Tras conocerse su desaparición en la Clínica Quirón de Pozuelo, Madrid se arrulló delante de la capilla ardiente del cantante en la acera de la SGAE con el Algo de mí y con Morir de amor retumbando en las cabezas de muchos. Las redes sociales fueron de nuevo una catarata de pésames, para mostrar tal vez que hoy se muere digitalmente. Cientos de amigos y admiradores mostraron afecto y respeto este lunes de tristeza, que vino después del sábado de dolor, en la Quirón.
El amor y el dolor son dos compañeros inseparables y, aunque él se mostraba esquivo, a Camilo lo quiso mucha gente. Su corazón, “ya terciopelo ajado”, dice la conocida elegía de Miguel Hernández, dejó de latir. Vivía solo y en parte olvidado. En España sus composiciones seguirán siendo tarareadas por tres generaciones, pero aquí no siempre sabemos querer lo nuestro. Deja a sus espaldas medio siglo de carrera musical, más de 40 producciones discográficas, varios discos de platino, cientos de composiciones y más de cien millones de discos vendidos en todo el mundo.
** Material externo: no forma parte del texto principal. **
-- ==== Sys2Proof/Tests/Slice0.lean ====
section
/-! SUPPORT. Own tests. Expected results are the vectors of spec/95_test_vectors.md (E, S, P and the section numbers there)
or hand calculation from a rule; `witness_<name>` meets all hypotheses of Obligations.<name> together. -/

-- The many small theorems one after another, not each in a thread of its own.
set_option Elab.async false

namespace Sys2Proof.Tests

open Sys2Proof Sys2Proof.Machine

/-! ## Small states -/

/-- `CAL0` of 95_test_vectors.md. -/
def cal0 : Cal := ⟨true, mkRat 1 10240, mkRat 1 512, mkRat 1 125, mkRat 1 100, 320⟩

/-- The default `Cfg` with the stand-in `TEMP_LSB` of the vectors and an address for it. -/
def boundCfg : Cfg := { Cfg.default with tempLsb := some (mkRat 1 128), addrTemp := some 0x09 }

/-- A configured block with these inputs and answers waiting. -/
def configured (inputs : List Input) (replies : List BusReply) : State :=
  { State.reset with cfg := boundCfg, cal := cal0, inputs := inputs, replies := replies }

/-- A configured block with one call in progress. -/
def inCall (q : Seq) (replies : List BusReply) : State :=
  { configured [.run 0] replies with calls := [(0, q)], nextCall := 1 }

/-- What an operation leaves on the port. -/
def resultOf (i : Instr) (s : State) : Option Result :=
  match exec i s with
  | .next t => t.result
  | .fault _ => none
  | .refused _ => none

/-- A result that is one quantity. -/
def quantity (q : Rat) (ovf cnvr sat : Bool) : Option Result := some ⟨.ok, some (.quantity q), ⟨ovf, cnvr, sat⟩⟩

/-- A result that is an error. -/
def error (e : ErrCode) : Option Result := some ⟨e, none, ⟨false, false, false⟩⟩

/-! ## Well-formedness: one ill-formed term for each check (R5, R46) -/

theorem test_default_cfg_wf : Cfg.default.wf = true ∧ Cfg.default.addressesDistinct = true := by decide

theorem test_bound_cfg_wf : boundCfg.wf = true ∧ boundCfg.addressesDistinct = true := by decide

theorem test_cfg_zero_constant_refused :
    { Cfg.default with kCal := 0 }.constantsPositive = false ∧ { Cfg.default with kCal := 0 }.wf = false := by decide

theorem test_cfg_zero_temp_lsb_refused : { Cfg.default with tempLsb := some 0 }.wf = false := by decide

theorem test_cfg_field_outside_word_refused :
    { Cfg.default with pgPos := 15 }.fieldsInsideWord = false ∧ { Cfg.default with pgPos := 15 }.wf = false := by decide

theorem test_cfg_overlapping_fields_refused :
    { Cfg.default with brngPos := 12 }.fieldsDisjoint = false ∧ { Cfg.default with brngPos := 12 }.wf = false := by decide

theorem test_cfg_field_over_fixed_bit_refused : { Cfg.default with cfgFixed := 0x2007 }.fieldsDisjoint = false := by decide

theorem test_cfg_bus_data_lsb_refused :
    { Cfg.default with busDataLsb := 5 }.busDataLsbLegal = false ∧ { Cfg.default with busDataLsb := 5 }.wf = false := by decide

theorem test_cfg_status_bits_refused :
    { Cfg.default with ovfBit := 1 }.statusBitsLegal = false ∧ { Cfg.default with ovfBit := 1 }.wf = false := by decide

theorem test_cfg_preset_code_refused :
    { Cfg.default with adcFieldW := 3 }.presetCodesFit = false ∧ { Cfg.default with adcFieldW := 3 }.wf = false := by decide

theorem test_cfg_preset_name_refused :
    { Cfg.default with adcPresets := [⟨"A", 0, 9, 1, 84⟩, ⟨"A", 1, 9, 1, 84⟩] }.presetNamesDistinct = false
    ∧ { Cfg.default with adcPresets := [⟨"A", 0, 9, 1, 84⟩, ⟨"A", 1, 9, 1, 84⟩] }.wf = false := by decide

theorem test_cfg_equal_addresses : { Cfg.default with addrTemp := some 0x02 }.addressesDistinct = false := by decide

/-! ## Decoding: each select written out from R60 and R61 -/

theorem test_decode_encode :
    decodeTransaction ⟨0b000#3, [.rational 16, .rational 1, .rational 2, .selector 0, .selector 1, .selector 10,
      .selector 4]⟩ = .ok (.encode 16 1 2 0 1 10 4) := rfl

theorem test_decode_dec_bus : decodeTransaction ⟨0b001#3, [.word 0x7D00]⟩ = .ok (.decBus 0x7D00) := rfl

theorem test_decode_dec_shunt : decodeTransaction ⟨0b010#3, [.word 0x1388]⟩ = .ok (.decShunt 0x1388) := rfl

theorem test_decode_dec_current :
    decodeTransaction ⟨0b011#3, [.word 0x4000, .word 0x7D01]⟩ = .ok (.decCurrent 0x4000 0x7D01) := rfl

theorem test_decode_dec_power :
    decodeTransaction ⟨0b100#3, [.word 0x0200, .word 0x7D00]⟩ = .ok (.decPower 0x0200 0x7D00) := rfl

theorem test_decode_dec_temp : decodeTransaction ⟨0b101#3, [.word 0x0C80, .rational 8]⟩ = .ok (.decTemp 0x0C80 8) := rfl

theorem test_decode_supply : decodeTransaction ⟨0b110#3, [.rational 16, .rational 320]⟩ = .ok (.supply 16 320) := rfl

theorem test_decode_reserved : decodeTransaction ⟨0b111#3, [.word 3, .selector 1]⟩ = .ok .reserved7 := rfl

/-- R61: one word is not the operands of DEC_CURRENT. -/
theorem test_decode_missing_operand :
    decodeTransaction ⟨0b011#3, [.word 0x4000]⟩ = .error (.operandsNotOfFormat 3) := rfl

/-- Each row of opcode_table.json, as the first operation after reset, decodes and leaves a result. -/
theorem test_table_words : ∀ w : Fin 8, (decodeTableWord 8 w.val).isSome = true
    ∧ (match step (State.reset.withFetchWord 8 w.val) with
      | .next t => t.result.isSome
      | .fault _ => false
      | .refused _ => false) = true := by decide

/-! ## Readings, rounding, packing (2.1, 2.2) -/

theorem test_s16 : s16 0x7FFF = 32767 ∧ s16 0x8000 = -32768 ∧ s16 0x8001 = -32767 ∧ s16 0xFFFF = -1 := by decide

theorem test_rhaz : rhaz (1 / 2) = 1 ∧ rhaz (49 / 100) = 0 ∧ rhaz (5 / 2) = 3 ∧ rhaz (-1 / 2) = -1
    ∧ rhaz (131071 / 2) = 65536 := by decide +kernel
Camilo fue el retrato de Dorian Grey. Quiso ser eternamente joven y hacer de la belleza un rasgo de la inteligencia, como lo quiso Wilde al recrear una atmósfera de perversión dominada por el arte. En estos días de evocación, el gran actor José Sacristán ha hablado de la suprema elegancia desplegada por Camilo, mientras estuvo en plenitud de voz y condiciones; para emparentarse, unas vez más, con los héroes del proscenio, como Camilo, o para salvar acaso la amargura del adiós, Sacristán aireó su sabia sorna: “mi método es mitad Stanislavki y mitad Niña de los Peines”.
Camilo fue el retrato de
Camilo cantaba canciones de desamor. Cumplió con la condición de esconder sus poderes detrás de un misterio que va más allá de lo inmediato; supo adaptarse al fatum romántico de los que creen en el destino trazado en el firmamento. Se despidió del público con su último álbum, Camilo Sinfónico, presentado en noviembre del año pasado en el madrileño Florida Park, perfectamente adaptable al gusto de los que lloran. Les diré que el álbum puede escucharse entero sin perder la atención. Algo que no hizo Debussy, cuando en medio de una sinfonía del incuestionado Beethoven, se levantó y dijo: “bueno, ahora que ha empezado el desarrollo, puedo salir a fumarme un cigarro” (Las fronteras del significado, de Charles Osen, editado por Acantilado). No es cierto que solo los matemáticos sepan distinguir entre teoremas verdaderos y teoremas interesantes. Las partituras tienen exponencialmente desarrollada esta misma propiedad ambivalente. Y si les añades la garganta del Dios del amor aparecen los matices.